The terrific bombardment, however, now as one looks back, only serves to make the preceding silence stand out more emphatically, and the Madeleine, basking in the moonlight the hour before, more beautiful in its silhouette of grace and bulk against the golden light.

A month on the front lines with thunder beating always, a month of machine-gun racket, a month of bombing by Gothas every night, a month of crunching wheels, a month of pounding motors and rumbling trucks, a month of marching men, a month of the pounding of horses' hoofs on the hard roads of France, a month of sirens and clanging church-bells in the tocsin, and then a day in the valley of vision, down at Domremy where Jeanne d'Arc was born, was a contrast that gave a Silhouette of Silence to me.

One day on the Toul line, a train by night, and the next morning so far away that all you could hear was the singing of birds. Peasants quietly tended their flocks. Children played in the roads. The valley was beautiful under the sunlight of as warm and as beautiful a spring day as ever fell over the fields of France. I stood on the very spot where the peasant girl of Orleans caught her vision. I looked down over the valley with "the green stream streaking through it," with silence brooding over it, a bewildering contrast with the day and the month that had just preceded; and it all stands out as one of the Silhouettes of Silence.

Another day, another hour, another part of France. They call it "Calvaire." It covers several acres. The peasants go there to worship in pilgrimage every year. There is a Garden of Gethsemane, with marvellous statues built life-size. Then through the woods there is a worn pathway to the Sanhedrin. This is of marble. Jesus is here before his accusers in marble statuary.

As his accusers question him and he answers them not, they wonder. But those who have seen "Calvaire" in France do not wonder, for from that room there is a clean swath of trees cut, and a quarter of a mile away looms, on a hill, a real Calvary, with the tree crosses silhouetted against the sky, and Jesus is seeing down the pathway the hill of the cross.

Then there is "The Way of the Cross," built by peasant hands. It is a road covered with flintstones as sharp as knives. This flint road must be a mile long, and it winds here and there leading to Calvary, and along its way are the various stations of the cross in life-size figures. Jesus is seen at every step of this agony bearing his cross until relieved by Simon. Over this flintstone every year the people come by thousands, and crawl on their naked knees or walk on their naked feet. Every stone is stained with blood; stumbling, cruelly hurt, bleeding, they go "The Way of the Cross," and I have no doubt but that they go back to their homes better men and women for having done so.

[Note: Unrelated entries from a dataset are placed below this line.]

theorem State.judge_keeps (s : State) (t : TapNo) (c : Completion) : s.Keeps (s.judge t c) := by
  simp only [State.judge]
  split
  · rename_i last e
    refine s.merge_keeps t last c ?_
    intro k
    rw [k] at e
    simp at e
  · split
    · exact s.discardFull_keeps t _ _
    · rename_i h
      have h' : (s.tap t).queue.length < Config.queueCapacity := by omega
      split
      · exact s.enqueue_keeps t _ h'
      · exact s.enqueue_keeps t _ h'
      · split
        · exact s.queueSlot_keeps t c _ _ h'
        · exact .refl s

theorem State.judgeFront_keeps (n : Nat) (s : State) (t : TapNo) :
    s.Keeps (s.judgeFront n t) := by
  induction n generalizing s with
  | zero => exact .refl s
  | succ n ih =>
    unfold State.judgeFront
    split
    · exact .refl s
    · rename_i c rest e
      split
      · refine ((s.updTap_keeps t _ ?_ le_rfl).trans (State.judge_keeps _ t c)).trans (ih _)
        simp [e]
      · exact .refl s

theorem State.settle_keeps (s : State) (t : TapNo) : s.Keeps (s.settle t) := s.judgeFront_keeps _ t

theorem State.append_keeps (s : State) (t : TapNo) (c : Completion) : s.Keeps (s.append t c) := by
  unfold State.append
  split
  · rename_i h
    refine State.Keeps.trans (s.setTap_keeps t
      { s.tap t with settling := (s.tap t).settling ++ [c] } ?_ id) (State.settle_keeps _ t)
    intro _
    simp
    omega
  · exact (s.discard_keeps t _ _).trans (State.holdAfterDiscard_keeps _ t)

/-! ## Completion, instance end, abandonment -/

theorem SlotEntry.finish_place (more : SlotEntry → ClassSet) (e : SlotEntry) :
    (e.finish more).addr = e.addr ∧ ((e.finish more).state = .returning ↔ e.state = .returning) := by
  unfold SlotEntry.finish
  by_cases h : e.state = .opened <;> simp [h]

theorem State.completeFrame_keeps (s : State) (t : TapNo) (more : SlotEntry → ClassSet)
    (l : LogicalFrame) : s.Keeps (s.completeFrame t more l) := by
  simp only [State.completeFrame]
  split
  · exact (s.updSlot_keeps _ _ (SlotEntry.finish_place more)).trans (State.append_keeps _ t _)
  · exact s.append_keeps t _

theorem State.instanceEnd_keeps (s : State) (t : TapNo) : s.Keeps (s.instanceEnd t) :=
  ((s.updTap_keeps t _ le_rfl le_rfl).trans (State.endRetention_keeps _ t)).trans
    (.foldl _ (fun s l => s.completeFrame_keeps t _ l) _ _)

theorem State.pushFrames_keeps (s : State) (frames : List LogicalFrame) :
    s.Keeps (s.pushFrames frames) := by
  refine .foldl _ (fun s l => ?_) frames s
  split
  · exact s.pushRequest_keeps _
  · exact .refl s

theorem State.abandon_keeps (s : State) (t : TapNo) : s.Keeps (s.abandon t) := by
  have h := (s.updTap_keeps t (fun tp => { tp with openFrames := [] }) le_rfl le_rfl).trans
    (State.pushFrames_keeps _ (s.tap t).openFrames)
  simp only [State.abandon]
  split
  · exact h
  · exact h.trans (State.append_keeps _ t _)

theorem State.dropInstance_keeps (s : State) (t : TapNo) : s.Keeps (s.dropInstance t) :=
  s.updTap_keeps t _ le_rfl le_rfl

theorem State.beginInstance_keeps (s : State) (t : TapNo) (f : FrameNo) (e : MapEntry)
    (reason : TapReason) : s.Keeps (s.beginInstance t f e reason) :=
  (s.updTap_keeps t _ le_rfl le_rfl).trans (State.setTapState_keeps _ t _ _)

theorem State.unbind_keeps (s : State) (t : TapNo) (new : TapState) (reason : TapReason) :
    s.Keeps (s.unbind t new reason) :=
  (s.dropInstance_keeps t).trans (State.setTapState_keeps _ t _ _)

theorem State.loseStream_keeps (s : State) (t : TapNo) : s.Keeps (s.loseStream t) := by
  unfold State.loseStream
  split <;> exact s.unbind_keeps t _ _

/-! ## At a frame open -/

theorem State.adoptAdjust_keeps (s : State) (t : TapNo) : s.Keeps (s.adoptAdjust t) := by
  unfold State.adoptAdjust
  split
  · exact s.updTap_keeps t _ le_rfl le_rfl
  · exact .refl s
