theorem Depth.lag_lt (d : Depth) (c : Nat) : d.lag c < 4096 := by
  cases d <;> simp [Depth.lag] <;> omega

/-- Steps 4 to 9 of R23. -/
theorem State.wordPlan_resolves (s : State) (f : FrameNo) (k j : Nat) (h : Handling) (a : Word) :
    (s.wordPlan f k j h a).ResolvesWord s f k j h a := by
  have back : ∀ (d : Depth) (c : Nat), (f - d.logicalFrame f c).toNat = d.lag c := by
    intro d c
    have e : f - d.logicalFrame f c = BitVec.ofNat 12 (d.lag c) := by
      unfold Depth.logicalFrame
      generalize BitVec.ofNat 12 (d.lag c) = z
      apply BitVec.eq_of_toNat_eq
      simp only [BitVec.toNat_sub]
      omega
    rw [e, BitVec.toNat_ofNat, Nat.mod_eq_of_lt (d.lag_lt c)]
  unfold State.wordPlan
  refine ⟨fun x => ?_, fun i m x y => ?_, fun i m u n x y => ?_, fun i m u n sl x y => ?_⟩
  · rw [x]
  · rw [x]
    simp only [y]
  · intro c g z
    rw [x]
    simp only [y, back]
    change (if n.restart = true then _ else if n.age < n.depth.lag c then _ else
      match (s.tap u).slotFor g with | some _ => _ | none => _) = _
    by_cases r : n.restart = true
    · rw [if_pos r]
      rfl
    · rw [if_neg r]
      by_cases q : n.age < n.depth.lag c
      · rw [if_pos q]
        rfl
      · rw [if_neg q, (z.resolve_left r).resolve_left q]
        rfl
  · intro w c g r q z
    rw [x]
    simp only [y, back, r]
    change (if n.age < n.depth.lag c then _ else
      match (s.tap u).slotFor g with | some _ => _ | none => _) = _
    rw [if_neg (Nat.not_lt.2 q), z]
    rfl

/-- The cutting of a transaction's beats (R21). -/
theorem cutBeats_cut (k : BurstKind) (l : List PlannedBeat) : CutInto k l (cutBeats k l) := by
  refine ⟨cutBeats_flatten k l, cutBeats_nonempty k l, ?_, ?_⟩
  · induction l with
    | nil => simp [cutBeats]
    | cons b l ih =>
      unfold cutBeats
      split
      · rename_i c g gs h
        rw [h] at ih
        split
        · rename_i j
          intro x m
          rcases List.mem_cons.1 m with rfl | m
          · exact .cons_cons ((sameArea_joins _ _ _).1 j) (ih _ (by simp))
          · exact ih x (by simp [m])
        · intro x m
          rcases List.mem_cons.1 m with rfl | m
          · exact .singleton _
          · exact ih x m
      · intro x m
        rcases List.mem_cons.1 m with rfl | m
        · exact .singleton _
        · exact ih x m
  · induction l with
    | nil => simp [cutBeats]
    | cons b l ih =>
      have ne := cutBeats_nonempty k l
      unfold cutBeats
      split
      · rename_i c g gs h
        rw [h] at ih
        split
        · cases gs with
          | nil => exact .singleton _
          | cons x gs =>
            cases ih with
            | cons_cons p q =>
              refine .cons_cons (fun y z hy hz => p y z ?_ hz) q
              simpa using hy
        · rename_i j
          refine .cons_cons (fun y z hy hz => ?_) ih
          simp only [List.getLast?_singleton, Option.some.injEq, List.head?_cons] at hy hz
          subst hy hz
          exact fun q => j ((sameArea_joins _ _ _).2 q)
      · rename_i h
        cases e : cutBeats k l with
        | nil => exact .singleton _
        | cons x gs =>
          cases x with
          | nil => exact absurd rfl (ne [] (by simp [e]))
          | cons c g => exact absurd e (h c g gs)

/-! ## Written entries -/

/-- One entry of a FRAMES report written: it leaves the front of its tap's queue, lowers the flush
counts that counted it, and posts the slot it names (R145, R147). -/
theorem State.entryWritten_writes (u : TapNo) (s : State) (e : QueueEntry) :
    let t := State.entryWritten u s e
    let lowered :=
      s.reporter.queue.map (QueuedReport.lower u (leavesRemainder e (s.tap u).queue))
    t = { s with
      taps := (s.setTap u { s.tap u with queue := dropWritten e (s.tap u).queue }).taps
      supply := { s.supply with table := t.supply.table }
      reporter := { s.reporter with queue := lowered } } ∧
    ∀ a, t.slot a = if e.slot = some a then (s.slot a).map SlotEntry.post else s.slot a := by
  simp only [State.entryWritten, State.postSlot]
  cases e.slot with
  | none => exact ⟨rfl, fun a => rfl⟩
  | some b =>
    refine ⟨rfl, fun a => ?_⟩
    simp only [Option.some.injEq]
    rw [State.slot_updSlot _ b a SlotEntry.post fun _ => rfl]
    by_cases h : a = b
    · subst h
      rw [if_pos rfl, if_pos rfl]
      rfl
    · rw [if_neg h, if_neg fun k => h k.symm]
      rfl

/-! ## Frame reception -/

theorem State.closeFrame_closes (s : State) : s.ClosesFrame s.closeFrame := by
  unfold State.closeFrame
  refine ⟨fun h => by rw [h], fun o h => by rw [h]; rfl⟩

/-- The four bursts of a status block write (R16, R32, R171). -/
theorem statusBursts_writes (page : Word) (bytes : List Byte) :
    WritesStatus page bytes (statusBursts page bytes) := by
  refine ⟨by simp [statusBursts], fun i h => ?_⟩
  simp only [statusBursts, List.getElem_map, List.getElem_range]
  rfl

theorem State.requestStatus_once (s : State) (h : s.device ≠ .halted) :
    s.directive.RequestedOnce s.requestStatus := by
  unfold DirectiveUnit.RequestedOnce State.requestStatus State.testStatus
  by_cases e : s.directive.statusEnable = false
  · simp [e]
  · have e' : s.directive.statusEnable = true := by simpa using e
    by_cases w : s.directive.status = none
    · simp only [h, e', w, or_self, if_false, if_true, reduceCtorEq, State.updDirective_directive,
        State.updDirective_fields, ne_eq, not_false_eq_true, and_self]
      exact ⟨_, statusBursts_writes _ _, rfl⟩
    · simp [h, e', w]

theorem State.changeDevice_changes (s : State) (d : DeviceState) (h : d ≠ .halted) :
    s.ChangesDevice (s.changeDevice d) d := by
  unfold State.ChangesDevice State.changeDevice
  by_cases e : s.device = d
  · rw [if_pos e]
    exact ⟨by rw [← e], fun _ => rfl, fun k => absurd e k⟩
  · rw [if_neg e]
    have o := State.requestStatus_only (s.setDevice d)
    unfold State.OnlyDirective at o
    refine ⟨?_, fun k => absurd k e, fun _ => State.requestStatus_once (s.setDevice d) h⟩
    rw [o]
    rfl

/-- An accepted frame open (R38). -/
theorem State.acceptOpen_accepts (s : State) (f : FrameNo) (q : BitVec 2) (first : Bool)
    (resumed : Option Nat) : s.Accepts (s.acceptOpen f q first resumed) f q first resumed := by
  have c := State.changeDevice_changes (s.closeFrame.updReception fun r => r.accept f q) .running
    (by simp)
  have e : (s.closeFrame.updReception fun r => r.accept f q) = { s.closeFrame with
      reception := { s.closeFrame.reception with
        openFrame := some { num := f, quality := q, cursor := 0 }
        current := f
        expected := some (f + 1)
        coast := 0
        sealLate := false
        gapTimer := some s.closeFrame.reception.gapLimit
        received := s.closeFrame.reception.received + 1
        lost := s.closeFrame.reception.lost + (if q = 0 then 1 else 0) } } := by
    unfold State.updReception Reception.accept
    split <;> simp
  rw [e] at c
  unfold State.acceptOpen
  rw [e]
  cases resumed with
  | none =>
    refine ⟨_, _, _, s.closeFrame_closes, c, fun _ => rfl, ?_, rfl⟩
    intro n k
    cases k
  | some n =>
    refine ⟨_, _, _, s.closeFrame_closes, c, ?_, ?_, rfl⟩
    · intro k
      cases k
    intro m k
    obtain rfl : n = m := Option.some.inj k
    exact State.hand_hands _ _

theorem State.missFrames_misses (d : Nat) (s : State) (e : FrameNo) :
    State.Misses (s.missFrames d e) d s e := by
  induction d generalizing s e with
  | zero => rfl
  | succ d ih => exact ih _ _

/-- A jump (R37). -/
theorem State.jump_jumps (s : State) (e : FrameNo) (d : Nat) (f : FrameNo) (q : BitVec 2) :
    s.Jumps (s.jump e d f q) e d f q := by
  unfold State.jump
  simp only
  by_cases h : s.device = .coasting
  · rw [if_pos h]
    exact ⟨_, _, _, s.closeFrame_closes, State.missFrames_misses d _ e, fun k => absurd h k,
      fun _ => State.hand_hands _ _, State.acceptOpen_accepts _ f q _ _⟩
  · rw [if_neg h]
    exact ⟨_, _, _, s.closeFrame_closes, State.missFrames_misses d _ e, fun _ => rfl,
      fun k => absurd k h, State.acceptOpen_accepts _ f q _ _⟩

/-- A resync (R50). -/
theorem State.resync_resyncs (s : State) : s.Resyncs s.resync := by
  obtain ⟨v, hv⟩ : ∃ v, v = s.closeFrame.handReception .resync s.closeFrame.reception.coast :=
    ⟨_, rfl⟩
  have h := State.hand_hands s.closeFrame (.reception .resync s.closeFrame.reception.coast)
  obtain ⟨x, hx⟩ : ∃ x, x = ([0, 1, 2, 3, 4, 5, 6, 7] : List TapNo).foldl State.tapResync v :=
    ⟨_, rfl⟩
  have c := State.changeDevice_changes (x.makeAllDue.updReception fun r =>
    { r with expected := none, coast := 0, gapTimer := none }) .acquiring (by simp)
  have eq : s.resync = (x.makeAllDue.updReception fun r =>
      { r with expected := none, coast := 0, gapTimer := none }).changeDevice .acquiring := by
    rw [hx, hv, ← State.eachTap_foldl]
    rfl
  refine ⟨s.closeFrame, v, x.makeAllDue, s.closeFrame_closes, hv ▸ h, ?_, eq ▸ c⟩
  rw [← hx]
  exact x.makeAllDue_makes

end Sys2Proof.Machine
end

The day that we went to "Calvaire" it was a fitful June afternoon. As we walked along "The Way of the Cross," across the field, past the living, almost breathing, statues of the Master bearing his cruel cross, past the sneering figures of those who hated him, and past the weeping figures of those who loved and would aid him, and as we came to the hill itself, suddenly black clouds gathered behind it and rain began to pour.